First of all, we will start with a simple introduction of the structure of a database kernel. The execution of a sql statement, mainly involves the following components:

  • Parser - Parse sql statements to an Abstract Syntax Tree (AST).
  • Binder - Perform semantic analysis to ensure that the statements are logically correct. Check the existence of tables, columns and functions in sqls, and bind the logical names with the actual objects in the database.
  • Planner - After binding phase, the planner generates a concrete execution plan for the query. The execution plan specifies the sequence of steps required to retrieve, filter, join, and aggregate data to produce the query result.
  • Executor - Execute the query according to the execution plan generated by the planner.

Based on previous learning experiences, I personally believe that the quickest way to become familiar with a new codebase that one has never encountered before is: follow the most common execution path, combine code inspection with step-by-step debuging, clarify the main logic, and then gradually expand from the mainline to various components and features, until the entire project is covered. In this article, we will start from the most common sql statement select … from … join … where … group by … order by … limit … to quickly familiarize ourselves with the code of MatrixOne kernel front-end (mainly including binder, planner and optimizer).

Part 2 Implementation Process

MatrixOne server handles the request from the client, we ignore the process of passing requests in between, the final request will enter the MysqlCmdExecutor.doComQuery() method, the general logic of this method is:

  1. Parser parses the sql into a statement list, also known as AST list;
  2. Executes each statement.
    // pkg/frontend/mysql_cmd_executor.go
    doComQuery() {
        cws = GetComputationWrapper()
        for cw in cws {
            // Execute Statement
            executeStmt(cw)
        }
    }
    
    GetComputationWrapper() {
    // Parse SQL Statement
        asts = parsers.Parse(sql)
        return [InitTxnComputationWrapper(stmt) for stmt in asts]
    }
    

MatrixOne is compatible with MySQL protocol. According to the MySQL protocol, MO will first return column information, then send detail data, and finally returning an EOF packet to end the communication. Column information is available after the execution plan is generated, and the specific data will be sent after the runner gets the results.

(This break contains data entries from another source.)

-- ==== Sys2Proof/Machine/Flags.lean ====
section
/-! DEFINITION. The block has no condition codes, flags or predicates (10_state.md rule R16). What it shows is the status
port: three read-only fields (R15) with the codes of R11 and R74. -/

namespace Sys2Proof.Machine

/-- The 2-bit code of `STATE` (R11). -/
def stateCode : Phase → BitVec 2
  | .idle => 0b00
  | .busy => 0b01
  | .halted => 0b10

/-- The 2-bit code of `CAUSE` (R15, R74). -/
def causeCode : Cause → BitVec 2
  | .none => 0
  | .channelRange => 1
  | .illegalCmd => 2

/-- What the host reads on the status port: `STATE`, `CAUSE`, `INFO` (R15). -/
structure Status where
  stateBits : BitVec 2
  causeBits : BitVec 2
  infoBits : BitVec 64
  deriving DecidableEq, Repr

def statusPort (s : State) : Status := ⟨stateCode s.state, causeCode s.cause, s.info⟩

end Sys2Proof.Machine
end

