-- ==== Sys2Proof/Machine/Written.lean ====
section
/-! DEFINITION. A command as a caller gives it, with its buffer (30_encoding.md rules R40, R46, R47): the descriptor and the
payload it stands for, the host's moves that present it, and the written form. -/

namespace Sys2Proof.Machine

/-- `fifo_write(channel, bytes)`, `fifo_read(buffer)` with a buffer of `len` bytes, `fifo_read_into(word_buffer)` with a
buffer of `n` words (R40). -/
inductive Written
  | fwr (ch : Nat) (bytes : List Byte)
  | frd (len : Nat)
  | frdw (n : Nat)
  deriving DecidableEq, Repr

/-- The command term: the `LEN` field of an `FWR` is the count of bytes in the bracket (R47). -/
def Written.instr : Written → Instr
  | .fwr ch bytes => .fwr ch bytes.length
  | .frd len => .frd len
  | .frdw n => .frdw n

/-- The bytes that follow the descriptor on the source stream (R46). -/
def Written.payload : Written → List Byte
  | .fwr _ bytes => bytes
  | .frd _ => []
  | .frdw _ => []

/-- The host's moves for one call: the descriptor on the command port, then the payload on the source stream (R46). `none` for
a call whose operands fit no descriptor: it is "refused at the boundary, never silently truncated" (R42, D10). -/
def Written.hostTurns (c : Written) : Option (List Turn) :=
  if c.instr.wellFormed then some [.present (encode c.instr), .supply c.payload] else none

/-- The host makes a call now: its moves come before those already listed. A call no descriptor can carry is refused and
presents nothing (R42). -/
def Written.call (c : Written) (s : State) : Result :=
  match c.hostTurns with
  | some moves => .next { s with turns := moves ++ s.turns }
  | none => .refused .operandOutOfRange

/-- One hex digit of the written form. -/
def hexDigit (n : Nat) : Char :=
  ['0', '1', '2', '3', '4', '5', '6', '7', '8', '9', 'A', 'B', 'C', 'D', 'E', 'F'].getD n '0'

/-- A byte as two hex digits (R47). -/
def byteChars (b : Byte) : List Char := [hexDigit (b.toNat / 16), hexDigit (b.toNat % 16)]

/-- The written form of R47, as characters: `FWR ch, [b0 b1 ...]`, `FRD L`, `FRDW n`. -/
def Written.chars : Written → List Char
  | .fwr ch bytes =>
    ['F', 'W', 'R', ' '] ++ Nat.toDigits 10 ch ++ [',', ' ', '['] ++ List.intercalate [' '] (bytes.map byteChars) ++ [']']
  | .frd len => ['F', 'R', 'D', ' '] ++ Nat.toDigits 10 len
  | .frdw n => ['F', 'R', 'D', 'W', ' '] ++ Nat.toDigits 10 n

end Sys2Proof.Machine
end

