-- ==== Sys2Proof/Safety.lean ====
section
/-! DEFINITION. The terms claims use: runs, the invariant of the machine, what a descriptor's acceptance raises, the events of
a whole command (R62, R68, R72), when two states differ only in registers the spec leaves unspecified (R21), which moves of others
leave a read alone (R93), and endless executions with their weak fairness (R96). -/

namespace Sys2Proof.Machine

/-- `n` steps, stopping at the first fault or refusal. -/
def run : Nat → State → Result
  | 0, s => .next s
  | n + 1, s =>
    match step s with
    | .next t => run n t
    | .fault f => .fault f
    | .refused r => .refused r

/-- It is the block's turn (no other agent moves first). -/
abbrev BlocksTurn (s : State) : Prop := s.turns = [] ∨ s.turns.head? = some .block

/-- What accepting a descriptor raises (R74, R81): `ILLEGAL_CMD` when it decodes to no command, `CHANNEL_RANGE` for `FWR`
with a channel above 15, nothing otherwise. -/
def acceptCause (d : Descriptor) : Cause :=
  match decode d with
  | .illegal _ => .illegalCmd
  | .cmd (.fwr ch _) => if ch > maxChannel then .channelRange else .none
  | .cmd (.frd _) => .none
  | .cmd (.frdw _) => .none

/-- The latched command is one an accept step writes (R12, R55): the channel in range and 0 for the reads, the address that
channel's window base, the number of accesses the command's, the counter not past it. -/
abbrev LatchOk (s : State) : Prop :=
  s.chreg.toNat ≤ maxChannel ∧
  (s.opreg = 0x1 ∨ ((s.opreg = 0x2 ∨ s.opreg = 0x3) ∧ s.chreg = 0)) ∧
  s.areg.toNat = windowBase s.cfg s.chreg.toNat ∧
  s.nreg.toNat = (if s.opreg = 0x3 then s.lenreg.toNat else ngroups s.lenreg.toNat) ∧
  s.idx.toNat ≤ s.nreg.toNat

/-- The invariant of the machine: the configuration is well formed (R7, R22), `CAUSE` and `INFO` tell why the block halted
and are 0 unless it did (R15, R77), and a command in progress is latched as R12 and R55 say. -/
abbrev Inv (s : State) : Prop :=
  configOk s.cfg = true ∧
  (s.cause ≠ .none ↔ s.state = .halted) ∧
  (s.cause = .none → s.info = 0) ∧
  (s.state = .halted → s.cause = acceptCause s.info) ∧
  (s.state = .busy → LatchOk s)

/-- The events of `FWR`'s transfer steps (R62): for each group, its `SrcTake` and the `BusWrite` of its word. -/
def fwrEvents (o : ByteOrder) (a : Addr) (b : List Byte) : List Event :=
  (List.range (ngroups b.length)).flatMap fun g =>
    [.srcTake (group b g), .busWrite a (groupWord o (group b g))]

/-- The events of `FRD len`'s transfer steps when the reads are answered with `ws` (R68). -/
def frdEvents (o : ByteOrder) (a : Addr) (len : Nat) (ws : List Word) : List Event :=
  (List.range (ngroups len)).flatMap fun g =>
    [.busRead a (ws.getD g 0), .dstBytes (leadingBytes o (gsize len g) (ws.getD g 0))]

/-- The events of `FRDW`'s transfer steps when the reads are answered with `ws` (R72). -/
def frdwEvents (a : Addr) (ws : List Word) : List Event :=
  ws.flatMap fun w => [.busRead a w, .dstWord w]

/-- The words the environment answers to `n` reads at `a` made one after the other with nothing in between (R36, R68). -/
def answersOf (cfg : Config) (dev : Device) (draws : Nat) (a : Addr) : Nat → List Word
  | 0 => []
  | n + 1 =>
    let r := deviceRead cfg dev draws a
    r.word :: answersOf cfg r.dev r.draws a n

/-- The bytes delivered on the destination byte stream by a sequence of events, in order (R18). -/
def deliveredBytes (es : List Event) : List Byte :=
  es.flatMap fun e => match e with | .dstBytes b => b | _ => []

/-- The words delivered on the destination word stream by a sequence of events, in order (R18). -/
def deliveredWords (es : List Event) : List Word :=
  es.flatMap fun e => match e with | .dstWord w => [w] | _ => []

/-- One access on the bus port. -/
inductive Access
  | read (a : Addr) (w : Word)
  | write (a : Addr) (w : Word)
  deriving DecidableEq, Repr

/-- The bus accesses in a sequence of events, in order (R31). -/
def busAccesses (es : List Event) : List Access :=
  es.flatMap fun e =>
    match e with
    | .busRead a w => [.read a w]
    | .busWrite a w => [.write a w]
    | _ => []

/-- An event with the word the environment answered, and the bytes copied out of it, set to 0: what is left is the kind of the
event, the bus address, what is written, and how many bytes are delivered (R36). -/
def Event.withoutAnswer : Event → Event
  | .busRead a _ => .busRead a 0
  | .dstBytes bytes => .dstBytes (List.replicate bytes.length 0)
  | .dstWord _ => .dstWord 0
  | .accept d => .accept d
  | .srcTake bytes => .srcTake bytes
  | .busWrite a w => .busWrite a w
  | .done => .done
  | .halt c => .halt c
  | .reset => .reset

/-- The moves of others that leave a read command alone: R93's premise "that no other agent accesses `Window(CHREG)`" for the
read channel (and, in the test environment `LOOPBACK(c)`, whose writes feed the reads, none writes in `Window(c)`), no reset, no
stop of a port, and no change of the device by itself (R20). -/
def LeavesReadsAlone (cfg : Config) (dev : Device) : Turn → Prop
  | .block | .present _ | .presentHalf _ | .supply _ => True
  | .setBusReady b | .setByteSinkReady b | .setWordSinkReady b => b = true
  | .reset | .deviceChange _ => False
  | .otherRead a => inWindow cfg readChannel a = false
  | .otherWrite a _ =>
    inWindow cfg readChannel a = false ∧
    match dev with
    | .oracle _ => True
    | .loopback c _ => inWindow cfg c.val a = false

/-! ## Endless executions and weak fairness (R96, U15) -/

/-- One move of the agent `u` names, whatever the state lists. -/
def stepBy (u : Turn) (s : State) : Result := step { s with turns := [u] }

/-- `σ` is the endless execution in which the moves `u 0`, `u 1`, ... are made one after the other from `σ 0`. -/
def IsExecution (σ : Nat → State) (u : Nat → Turn) : Prop := ∀ n, stepBy (u n) (σ n) = .next (σ (n + 1))

/-- Weak fairness of one action: if it is enabled at every moment from some moment on, it is taken at some moment after that. -/
def WeaklyFair (enabled taken : Nat → Prop) : Prop :=
  ∀ n, (∀ m, n ≤ m → enabled m) → ∃ m, n ≤ m ∧ taken m

/-- A transfer step is due: the block has an access to make (R56). -/
abbrev TransferDue (s : State) : Prop := s.state = .busy ∧ s.idx.toNat < s.nreg.toNat

/-- The done step is due (R57). -/
abbrev DoneDue (s : State) : Prop := s.state = .busy ∧ s.idx = s.nreg

/-- An accept step is due: the block is idle and a descriptor is held (R55). -/
abbrev AcceptDue (s : State) : Prop := s.state = .idle ∧ s.cmd ≠ []

/-- Whether the environment and the host serve the transfer step of a command: the access is answered, and the stream it needs
has its bytes or is drained (R95, R96). -/
def servedOf : Instr → State → Bool
  | .fwr _ _, s => s.busReady && decide (gsize s.lenreg.toNat s.idx.toNat ≤ s.src.length)
  | .frd _, s => s.busReady && s.byteSinkReady
  | .frdw _, s => s.busReady && s.wordSinkReady

/-- Whether the transfer step of the command in progress is served. -/
def served (s : State) : Bool :=
  match latched s with
  | some i => servedOf i s
  | none => false

/-- The fairness assumption of R96, "every access is answered, every stream is served, in finite time", as weak fairness and
nothing more: a transfer step due for ever is served on some turn of the block, and an accept or done step due for ever is given
a turn of the block. No bound on any wait (R99). -/
def Fair (σ : Nat → State) (u : Nat → Turn) : Prop :=
  WeaklyFair (fun n => TransferDue (σ n)) (fun n => u n = .block ∧ served (σ n) = true) ∧
  WeaklyFair (fun n => DoneDue (σ n)) (fun n => u n = .block) ∧
  WeaklyFair (fun n => AcceptDue (σ n)) (fun n => u n = .block)

/-- Two states that differ only in registers no rule reads before they are written (R21): `WREG` always, the latched command
and `IDX` outside `BUSY`. -/
def SameButUnspecified (s t : State) : Prop :=
  (∃ w, t = { s with wreg := w }) ∨
  (s.state ≠ .busy ∧ ∃ op ch len a n idx w,
    t = { s with opreg := op, chreg := ch, lenreg := len, areg := a, nreg := n, idx := idx, wreg := w })

/-- Two results that an observer of events, ports and status cannot tell apart: the same stop, or next states that differ only
in unspecified registers. -/
def ResultsAgree : Result → Result → Prop
  | .next s, .next t => SameButUnspecified s t
  | .fault f, .fault g => f = g
  | .refused p, .refused q => p = q
  | _, _ => False

end Sys2Proof.Machine
end

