/-- The accept step of the idle block, legal descriptor or not: it latches the command with nothing else emitted, or halts
with the cause the acceptance raises (R55, R74). -/
theorem step_accepts {s : State} {d : Descriptor} {ds : List Descriptor} (hc : configOk s.cfg = true) (ht : BlocksTurn s)
    (hs : s.state = .idle) (hm : s.cmd = d :: ds) :
    ∃ t, step s = .next t ∧
      ((acceptCause d = .none ∧ t.state = .busy ∧ t.cause = s.cause ∧ t.trace = s.trace ++ [.accept d]) ∨
       (acceptCause d ≠ .none ∧ t.state = .halted ∧ t.cause = acceptCause d ∧
         t.trace = s.trace ++ [.accept d, .halt (acceptCause d)])) := by
  cases hd : decode d with
  | illegal why =>
    rw [acceptCause_of_illegal hd]
    exact ⟨_, step_idle_illegal hc ht hs hm hd, .inr ⟨by simp, rfl, rfl, acceptIllegal_trace d _⟩⟩
  | cmd i =>
    have hstep : step s = .next (acceptOf i (takeDescriptor (dropTurn s))) := by
      rw [step_idle_cmd hc ht hs hm hd, exec_idle (s := takeDescriptor (dropTurn s)) (decode_wellFormed hd) hs]
    refine ⟨_, hstep, ?_⟩
    rcases Nat.lt_or_ge 15 (channelOf i) with h | h
    · rw [acceptCause_of_channel_gt hd h, acceptOf_of_channel_gt h, encode_of_decode hd]
      exact .inr ⟨by simp, rfl, rfl, by simp⟩
    · rw [acceptCause_of_channel_le hd h, acceptOf_eq_accepted h]
      exact .inl ⟨rfl, rfl, rfl, by simp [accepted, encode_of_decode hd]⟩

/-- Settles O26: reset leaves the block idle with an empty port, so the descriptor presented is the one accepted. -/
theorem firstDescriptorAfterResetIsAccepted : Obligations.FirstDescriptorAfterResetIsAccepted := by
  unfold Obligations.FirstDescriptorAfterResetIsAccepted
  intro s d hc hturns
  have hreset : run 1 s = .next (resetBlock (dropTurn s)) := (run_one s).trans (step_reset hc hturns)
  have hpresent : run 2 s = .next (takeTurn (.present d) (dropTurn (resetBlock (dropTurn s)))) :=
    (run_succ_of_run hreset).trans (step_turn (ts := []) hc (by simp [hturns]) (by simp))
  obtain ⟨t, hstep, haccept⟩ := step_accepts (s := takeTurn (.present d) (dropTurn (resetBlock (dropTurn s))))
    (d := d) (ds := []) hc (.inl (by simp [takeTurn, hturns])) rfl rfl
  refine ⟨t, (run_succ_of_run hpresent).trans hstep, ?_⟩
  rcases haccept with ⟨hnone, hstate, hcause, htrace⟩ | ⟨hsome, hstate, hcause, htrace⟩
  · exact ⟨hcause.trans hnone.symm, fun _ => ⟨hstate, by simp [htrace, takeTurn]⟩, fun h => absurd hnone h⟩
  · exact ⟨hcause, fun h => absurd h hsome, fun _ => ⟨hstate, by simp [htrace, takeTurn]⟩⟩

end Sys2Proof.Machine
end

section
/-! PROOF. The invariant of the machine: reset meets it and every step keeps it (R7, R12, R15, R55), what the status port shows
in its states (R15), that no step is refused from them (R79, U5), and that no run changes the configuration (R22). -/

namespace Sys2Proof.Machine

/-! ## What reset and the other agents' moves keep -/

theorem inv_resetWith {cfg : Config} (hc : configOk cfg = true) : Inv (State.resetWith cfg) := by
  refine ⟨hc, ?_, fun _ => rfl, ?_, ?_⟩ <;> simp [State.resetWith]

/-- Reset makes the invariant hold again, whatever held before but the configuration. -/
theorem inv_resetBlock {s : State} (hc : configOk s.cfg = true) : Inv (resetBlock s) := inv_resetWith hc

/-- A move of another agent keeps the invariant, since none but reset touches what it speaks of. -/
theorem inv_takeTurn (u : Turn) {s : State} (h : Inv s) : Inv (takeTurn u s) := by
  by_cases hu : u = .reset
  · subst hu
    exact inv_resetBlock h.1
  · obtain ⟨hstate, hcause, hinfo, hop, hch, hlen, ha, hn, hidx, -⟩ := takeTurn_frame hu s
    simpa only [Inv, LatchOk, takeTurn_cfg, hstate, hcause, hinfo, hop, hch, hlen, ha, hn, hidx] using h

/-! ## What the block's moves keep -/

@[simp] theorem afterOf_cause (i : Instr) (s : State) : (afterOf i s).cause = s.cause := by cases i <;> rfl
@[simp] theorem afterOf_info (i : Instr) (s : State) : (afterOf i s).info = s.info := by cases i <;> rfl
@[simp] theorem afterOf_opreg (i : Instr) (s : State) : (afterOf i s).opreg = s.opreg := by cases i <;> rfl

@[simp] theorem accepted_state (i : Instr) (s : State) : (accepted i s).state = .busy := rfl

/-- While an access is left, moving `IDX` on does not wrap it. -/
theorem idx_succ_toNat {s : State} (h : s.idx.toNat < s.nreg.toNat) : (s.idx + 1).toNat = s.idx.toNat + 1 := by
  have hone : (1 : BitVec 32).toNat = 1 := rfl
  have hlt := s.nreg.isLt
  rw [BitVec.toNat_add, hone]
  omega

/-- An accept step with a channel in range latches the command as R12 and R55 say. -/
theorem latchOk_accepted {i : Instr} {s : State} (hc : configOk s.cfg = true) (hw : i.wellFormed = true)
    (hch : channelOf i ≤ 15) : LatchOk (accepted i s) := by
  have hchreg : (accepted i s).chreg.toNat = channelOf i := by
    simpa [accepted] using channelOf_lt hw
  have hlen : (accepted i s).lenreg.toNat = lengthOf i := atAccess_lenreg_toNat hw s 0
  have hn : (accepted i s).nreg.toNat = accessesOf i := atAccess_nreg_toNat hw s 0
  refine ⟨hchreg.trans_le hch, ?_, ?_, ?_, Nat.zero_le _⟩
  · cases i with
    | fwr ch len => exact .inl rfl
    | frd len => exact .inr ⟨.inl rfl, rfl⟩
    | frdw n => exact .inr ⟨.inr rfl, rfl⟩
  · rw [hchreg]
    exact windowAddr_toNat hc hch
  · rw [hn, hlen]
    cases i <;> rfl

/-- A transfer step keeps the latch: it moves `IDX` on by one while an access is left (R56). -/
theorem latchOk_afterOf {i : Instr} {s : State} (h : LatchOk s) (hi : s.idx.toNat < s.nreg.toNat) :
    LatchOk (afterOf i s) := by
  obtain ⟨hch, hop, ha, hn, -⟩ := h
  simp only [LatchOk, afterOf_cfg, afterOf_chreg, afterOf_opreg, afterOf_areg, afterOf_nreg, afterOf_lenreg, afterOf_idx,
    idx_succ_toNat hi]
  exact ⟨hch, hop, ha, hn, hi⟩

/-- A halt that tells its descriptor's cause meets the invariant. -/
theorem inv_raiseHalt {c : Cause} {d : Descriptor} {s : State} (hc : configOk s.cfg = true) (hd : acceptCause d = c)
    (hne : c ≠ .none) : Inv (raiseHalt c d s) :=
  ⟨hc, iff_of_true hne rfl, fun h => absurd h hne, fun _ => hd.symm, fun h => nomatch h⟩

/-- Outside `HALTED` the invariant says that nothing is recorded, and that a command in progress is latched. -/
theorem inv_of_not_halted {s : State} (hc : configOk s.cfg = true) (hs : s.state ≠ .halted) (hcause : s.cause = .none)
    (hinfo : s.info = 0) (hlatch : s.state = .busy → LatchOk s) : Inv s :=
  ⟨hc, iff_of_false (fun h => h hcause) hs, fun _ => hinfo, fun h => absurd h hs, hlatch⟩

theorem Inv.cause_info {s : State} (h : Inv s) (hs : s.state ≠ .halted) : s.cause = .none ∧ s.info = 0 := by
  obtain ⟨-, hhalt, hinfo, -⟩ := h
  have hcause : s.cause = .none := by
    by_contra hne
    exact hs (hhalt.mp hne)
  exact ⟨hcause, hinfo hcause⟩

// pkg/frontend/mysql_cmd_executor.go
executeStmt(cw) {
    // Generate an execution plan
    compile = cw.Compile()
    // Send column information
    for c in cw.columns {
        SendColumnDefinitionPacket(c)
    }
    SendEOFPacketIf()
    // Execute the query
    runner = compile.(ComputationRunner)
    runner.Run()
    // End communication
    sendEOFOrOkPacket()
}

Part 3 Generating an Execution Plan

The Compile method mentioned in the previous parts do two main things: generates the execution plan and compiles the executor-related arithmetic.

// pkg/frontend/computation_wrapper.go
Compile() {
    // Build and optimize the execution plan
    cw.plan = buildPlan(..)
    // Compile the execution code
    cw.compile = compile.New(...)
    cw.compile.Compile()
}

Let's look at the buildPlan method first, and since much of the code below is a simple wrapper call, the call path: buildPlan(mysql_cmd_executor.go) -> BaseOptimizer.Optimize -> BuildPlan(build.go) -> runBuildSelectByBinder. We'll skip the middle part and go straight to the runBuildSelectByBinder method:

// pkg/sql/plan/build.go
runBuildSelectByBinder(stmt) {
    // Generate the execution plan
    builder := NewQueryBuilder(SelectType...)
    bindCtx := NewBindContext(builder)
    rootId := builder.buildSelect(stmt, bindCtx, true)
    builder.qry.Steps = append(builder.qry.Steps, rootId)
    // Optimizing the execution plan
    query := builder.createQuery()
    return &Plan{query}
}

As described above, the main responsibility of the binder is to bind the database/table/column names in the query statement to the corresponding objects in the database. The method to bind select statements in MatrixOne is to buildSelect, and the code is roughly as follows:

// pkg/sql/plan/query_builder.go
buildSelect() {
    preprocess WITH
    build FROM
    unfold stars and generate headings
    bind WHERE
    bind GROUP BY
    bind HAVING
    bind PROJECTION
    bind TIME WINDOW
    bind ORDER BY
    bind LIMIT/OFFSET

    append AGGREGATION node
    append TIME WINDOW node
    append WINDOW node
    append PROJECT node
    append DISTINCT node
    append SORT node (include LIMIT/OFFSET)
    append result PROJECT node
}

You can see that buildSelect method binds each part of the select statement (WITH, FROM, WHERE (HAVING), GROUP BY, TIME WINDOW, ORDER BY and LIMIT/OFFSET) in order, the following is an introduction to most commonly used part:

1. FROM

The method in MatrixOne to bind FROM clause is buildTable.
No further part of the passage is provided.